Hypertrophic and hard or atrophic and soft.
Skin atrophy
Reduction of some or all layers of the skin.
Cyst
A cavity containing liquid or solid or semisolid materials and may be superficial or deep.

Visually it may resemble a papule or nodule, but upon palpation it is elastic.
Adjectives used to describe a lesion.
-Color
-Margination (well-defined, ill-defined)
-Shape (round, oval, polygonal, annular, iris, serpiginous)
-Palpation (soft, hard, firm, fluctuant)
-Temperature (hot, cold)
-Tenderness
-Depth
Evaluation of arrangement, Patterns, and Distribution
Number (single or multiple)
Arrangement (Grouped: herpetiform, arciform, annular, reticulated, linear, sepiginous or
Disseminated: scattered discrete lesions)
Confluence: yes or no
Distribution: localized, regional, generalized, universal
Pattern: symmetric, exposed areas, sites of pressure, intertriginous area, follicular localization, random, following dermatomes or Blaschko lines.
What are the seven key questions to a history of a skin lesion/s?
1. When? Onset.
2. Where? Site of onset
3. Does it itch or hurt?
4. How has it spread? Evolution
5. How have individual lesions changed? Evolution
6. Provocative factors? Heat, cold, sun, exercise, travel, drugs, pregnancy, season
7. Previous treatment(s)? Topical and systemic
Acne vulgaris
An inflammation of pilosebaceous units
Occurence of acne vulgaris
Very common, affecting about 85%
What are the common body areas in which acne appears?
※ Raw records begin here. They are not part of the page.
/-- The effect of an allowed write on the register at a key, its address `a`. -/
def State.busEffect (s : State) (q : Req) (a k : Nat) (v : Word) : State :=
  if (descOf k).isNone then s.rsvd q a true
  else match kindAt k, recordOf k with
    | .counterLo, _ | .counterHi, _ | .timeLo, _ | .timeHi, _ | .timeHi2, _ => s.ctrWrite q k v
    | _, some l => if k = SYS_RSVD_SRC then s.rsvdSrcWrite q v else s.recordWrite q k v l
    | _, none =>
      match blockOf a with
      | .sys => if k = SYS_CLK_LOST then (s.regWrite q k v).refreshCells else s.regWrite q k v
      | .ang => if k = ANG_CTL then s.angCtlWrite q v else if k = ANG_EPOCH_CTL then s.epCtlWrite q v else s.regWrite q k v
      | .cxb => s.cxbWrite q k v
      | .irq =>
        if a = irqClaimAddr then s.irqClaimWrite q v
        else if k = IRQ_DONE then s.irqDone q v
        else if k = IRQ_SWSET then s.irqSwset q v
        else s.regWrite q k v
      | .pin => s.pinBlockWrite q k v
      | .inst => s.instWrite q k v
      | .mem => s.memBlockWrite q k v
      | .leat | .twin => s.chainWrite q k v
      | .host | .boot | .cal | .pwr | .nvm | .obs => s.systemWrite q k v
      | .jnl | .tst | .none => s.regWrite q k v
      | _ => s.unitWrite q k v

/-- A write of register space by a requester (R10, R13, R440-R442). -/
def State.busWrite (s : State) (q : Req) (a : Nat) (v : Word) : State :=
  if a < 0xF0000000 ∨ blockOf (plainAddr a) = .none ∨ a % 4 ≠ 0 then s.answer (.error busRegister)
  else s.guardWrite q a fun s =>
    if 0xF8000000 ≤ a then s.rsvdAt q (plainAddr a) a true else s.busEffect q a (s.busKey q a) v

/-! ### Reads -/

/-- The value of the register at a key for a requester, its address `a`. -/
def State.keyRead (s : State) (q : Req) (a k : Nat) : Word × State :=
  match kindAt k with
  | .counterLo | .pairLo | .timeLo | .posLo => s.ctrLoRead q k
  | .counterHi | .pairHi | .timeHi | .timeHi2 | .posHi => s.ctrHiRead q k
  | .data =>
    (match blockOf a with
     | .cel => s.waveDataRead (tileOf a * 32 + a % 0x100000 / 0x400)
     | .flt => if a % 0x1000 = 0x18 then s.coefRead (tileOf a * 4 + a % 0x100000 / 0x1000 % 16) else s.regRead k
     | .obs => s.capDataRead
     | .host => s.uartRead
     | _ => s.regRead k)
  | .plain =>
    if blockOf a = .flt ∧ 0x100 ≤ a % 0x1000 ∧ a % 0x40 = 0 then
      let u := tileOf a * 32 + a % 0x100000 / 0x1000 % 16 * 8 + (a % 0x1000 - 0x100) / 0x40
      (s.setF k FLT_CH_STATUS_FROZEN (s.frozen u).toNat).regRead k
    else if IRQ_PEND 0 ≤ k ∧ k < IRQ_PEND 128 then (s.irqView q ((k - IRQ_PEND 0) / 4), s)
    else if a = 0xF0040014 then (s.irqTctl (s.fld (IRQ_TSEL (reqCode q)) IRQ_TSEL_SRC), s)
    else if k = PWR_TMAX then s.tmaxRead
    else s.regRead k

/-- A read of register space by a requester (R10, R13, R440-R442). -/
def State.busRead (s : State) (q : Req) (a : Nat) : State :=
  if a < 0xF0000000 ∨ blockOf (plainAddr a) = .none ∨ a % 4 ≠ 0 then s.answer (.error busRegister)
  else s.guardRead q a fun s =>
    if 0xF8000000 ≤ a then (s.shadowView (s.busKey q (plainAddr a)), s) else s.keyRead q a (s.busKey q a)

/-- A block of register space at an address (R13)? -/
def regAddr (a : Nat) : Bool := decide (0xF0000000 ≤ a) && blockOf (plainAddr a) != .none
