-- ==== Sys2Proof/Machine/Ecdsa.lean ====
section
/-! DEFINITION. ECDSA over P-384, which R597 names without its arithmetic: from FIPS 186 (PRESUMED, log entry 40). -/

namespace Sys2Proof.Machine

/-- The field, the curve's b, the order, the base point. -/
def ecP : Nat := 2 ^ 384 - 2 ^ 128 - 2 ^ 96 + 2 ^ 32 - 1
def ecB : Nat := 0xB3312FA7E23EE7E4988E056BE3F82D19181D9C6EFE8141120314088F5013875AC656398D8A2ED19D2A85C8EDD3EC2AEF
def ecN : Nat := 0xFFFFFFFFFFFFFFFFFFFFFFFFFFFFFFFFFFFFFFFFFFFFFFFFC7634D81F4372DDF581A0DB248B0A77AECEC196ACCC52973
def ecG : Nat × Nat :=
  (0xAA87CA22BE8B05378EB1C71EF320AD746E1D3B628BA79B9859F741E082542A385502F25DBF55296C3A545E3872760AB7,
   0x3617DE4A96262C6F5D9E98BF9292DC29F8F41DBD289A147CE9DA3113B5F0B8C00A60B1CE1D7E819D7A431D7C90EA0E5F)

/-- b^e modulo p, for an exponent of at most k bits. -/
def powMod (p : Nat) : Nat → Nat → Nat → Nat
  | 0, _, _ => 1
  | k + 1, b, e => (powMod p k (b * b % p) (e / 2)) * (if e % 2 = 1 then b else 1) % p

/-- The inverse modulo a prime of 384 bits. -/
def invMod (p a : Nat) : Nat := powMod p 384 (a % p) (p - 2)

/-- The sum of two points; none is the point at infinity. -/
def ecAdd : Option (Nat × Nat) → Option (Nat × Nat) → Option (Nat × Nat)
  | none, q => q
  | p, none => p
  | some (x1, y1), some (x2, y2) =>
    if x1 = x2 ∧ (y1 + y2) % ecP = 0 then none
    else
      let m := if x1 = x2 then (3 * x1 * x1 + ecP - 3) * invMod ecP (2 * y1) % ecP
        else (y2 + ecP - y1) * invMod ecP (x2 + ecP - x1) % ecP
      let x := (m * m + 2 * ecP - x1 - x2) % ecP
      some (x, (m * (x1 + ecP - x) + ecP - y1) % ecP)

/-- A multiple of a point, for a factor of at most k bits. -/
def ecMul : Nat → Nat → Option (Nat × Nat) → Option (Nat × Nat)
  | 0, _, _ => none
  | k + 1, n, p => ecAdd (if n % 2 = 1 then p else none) (ecMul k (n / 2) (ecAdd p p))

/-- Is a pair a point of the curve? -/
def ecOn (q : Nat × Nat) : Bool :=
  decide (q.1 < ecP ∧ q.2 < ecP ∧ q.2 * q.2 % ecP = (q.1 * q.1 * q.1 + (ecP - 3) * q.1 + ecB) % ecP)

/-- Does the signature (r, s) verify over a digest with a public key? -/
def ecdsaOk (q : Nat × Nat) (r s digest : Nat) : Bool :=
  decide (1 ≤ r ∧ r < ecN ∧ 1 ≤ s ∧ s < ecN) && ecOn q &&
    (let w := invMod ecN s
     match ecAdd (ecMul 384 (digest * w % ecN) (some ecG)) (ecMul 384 (r * w % ecN) (some q)) with
     | some (x, _) => x % ecN == r
     | none => false)

end Sys2Proof.Machine
end

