/-- A journalled command of the primary (R537): kept at the same position and sequence; the standby completes none. -/
def State.mirrorCmd (s : State) (p dev : Nat) (body : BitVec 512) (payload : List Byte) (seq pos gen : Nat) : State :=
  let c : HCmd := ⟨p, if dev = s.dev then none else some (dev, 0), p, gen, body, payload, seq, pos, .first, 0, 0, true⟩
  let next := s.jnlPlace ((pos + 1) % 131072)
  let s := { s with jnl := { s.jnl with last := seq, pos := next } }.setF JNL_POS JNL_POS_POS next
  let s := s.setCmds (s.host.cmds ++ [c])
  if (s.nvmServing (jnlLine pos)).isEmpty then s.jnlFailed c
  else s.nvmQueue (jnlLine pos) (wordsOf c.first) (.jnl seq false)

/-- What the primary consumed is executed as it executed it (R536). -/
def State.mirrored (s : State) (m : TwinMsg) : State :=
  match m with
  | .strm r ws =>
    let q := tblGet (fun _ => []) s.cxb.playout r.val ++ itemsOf ws
    { s with cxb := { s.cxb with playout := tblSet (fun _ => []) s.cxb.playout r.val q } }.setF
      (CXB_RR_STAT r.val) CXB_RR_STAT_BORDER 0
  | .mwr hd a d => (s.farWrite hd a.toNat d).2
  | .uop hd r leaves st => s.uopArrive hd r leaves st
  | .mrsp c gen sub d => s.mirrorMrsp c.val gen.toNat sub.toNat d
  | .ursp c gen m => s.mirrorUrsp c.val gen.toNat m
  | .benmos p dev body payload seq pos gen => s.mirrorCmd p.val dev.val body payload seq.toNat pos.toNat gen.toNat
  | .boot d => s.bootBytes d
  | .xfer m => (s.xferApply m).2
  | _ => s

/-- What the standby or the primary does with a message of its partner (R545, R547, R551). -/
def State.twinMsg (s : State) (m : TwinMsg) : State :=
  match m with
  | .attach gen jseq =>
    if !s.bit TWIN_CFG TWIN_CFG_EN || s.twinPrimary then s
    else
      let s := s.twinAttached gen.toNat jseq.toNat
      if s.twinState = 4 then s.partnerSend [10] else s
  | .swap false =>
    if s.twinPrimary && s.twinState == twMirror && s.twin.pend.isNone then { s with twin := { s.twin with pend := some 3 } }
    else s
  | .swap true =>
    if s.twinStandby && s.twinState == twMirror then
      let s := s.takeOver 4
      if s.twin.pend = some 3 then s.twinResult 0 else s
    else s
  | .detach =>
    if !s.twinStandby then s
    else (if s.leat.catching then s.catchFail else s).twinDetached
  | .ready =>
    if s.twinPrimary && s.twinState == twSolo then
      { s with twin := { s.twin with mirroring := true, feeding := none } }
    else s
  | .epoch _ => s
  | .lost => if s.twinState == twMirror || s.twin.mirroring then s.mirrorLeaves else s
  | .catchup method jseq => if s.twinPrimary then s.feed method.val jseq.toNat else s
  | m => if s.twinStandby && (s.twinState == twMirror || s.twin.mirroring) then s.mirrored m else s

/-- TWIN_PACKET (R535-R538, R547-R549). Mirrored traffic is taken by a standby that mirrors; the primary ignores the
standby's epoch result (R538). -/
def execTwinPacket (rx : Rx) (m : TwinMsg) (s : State) : Host.Outcome State Fault Refusal :=
  .next (s.packet rx fun s => s.twinMsg m)

end Sys2Proof.Machine
end

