-- ==== Sys2Proof/Machine/Dispatch.lean ====
section
/-! DEFINITION. One arm per command: a direct call of its meaning. -/

namespace Sys2Proof.Machine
Face, trunk, rarely buttocks
In what age group?
Mostly adolescents.
What are the manifestations of acne vulgaris?
Comedones, papulopustules, nodules and cysts.
What are the late results of acne?
Pitted, depressed or hypertrohpic scars.
Sex preference?
Men
Racial differences?
Lower incidence in Asians and Africans
What's the name of a more severe form of acne?
Cystic acne
What are key factors in the pathogenesis of acne?
Follicular keratinization, androgens and Propionibacterium acnes.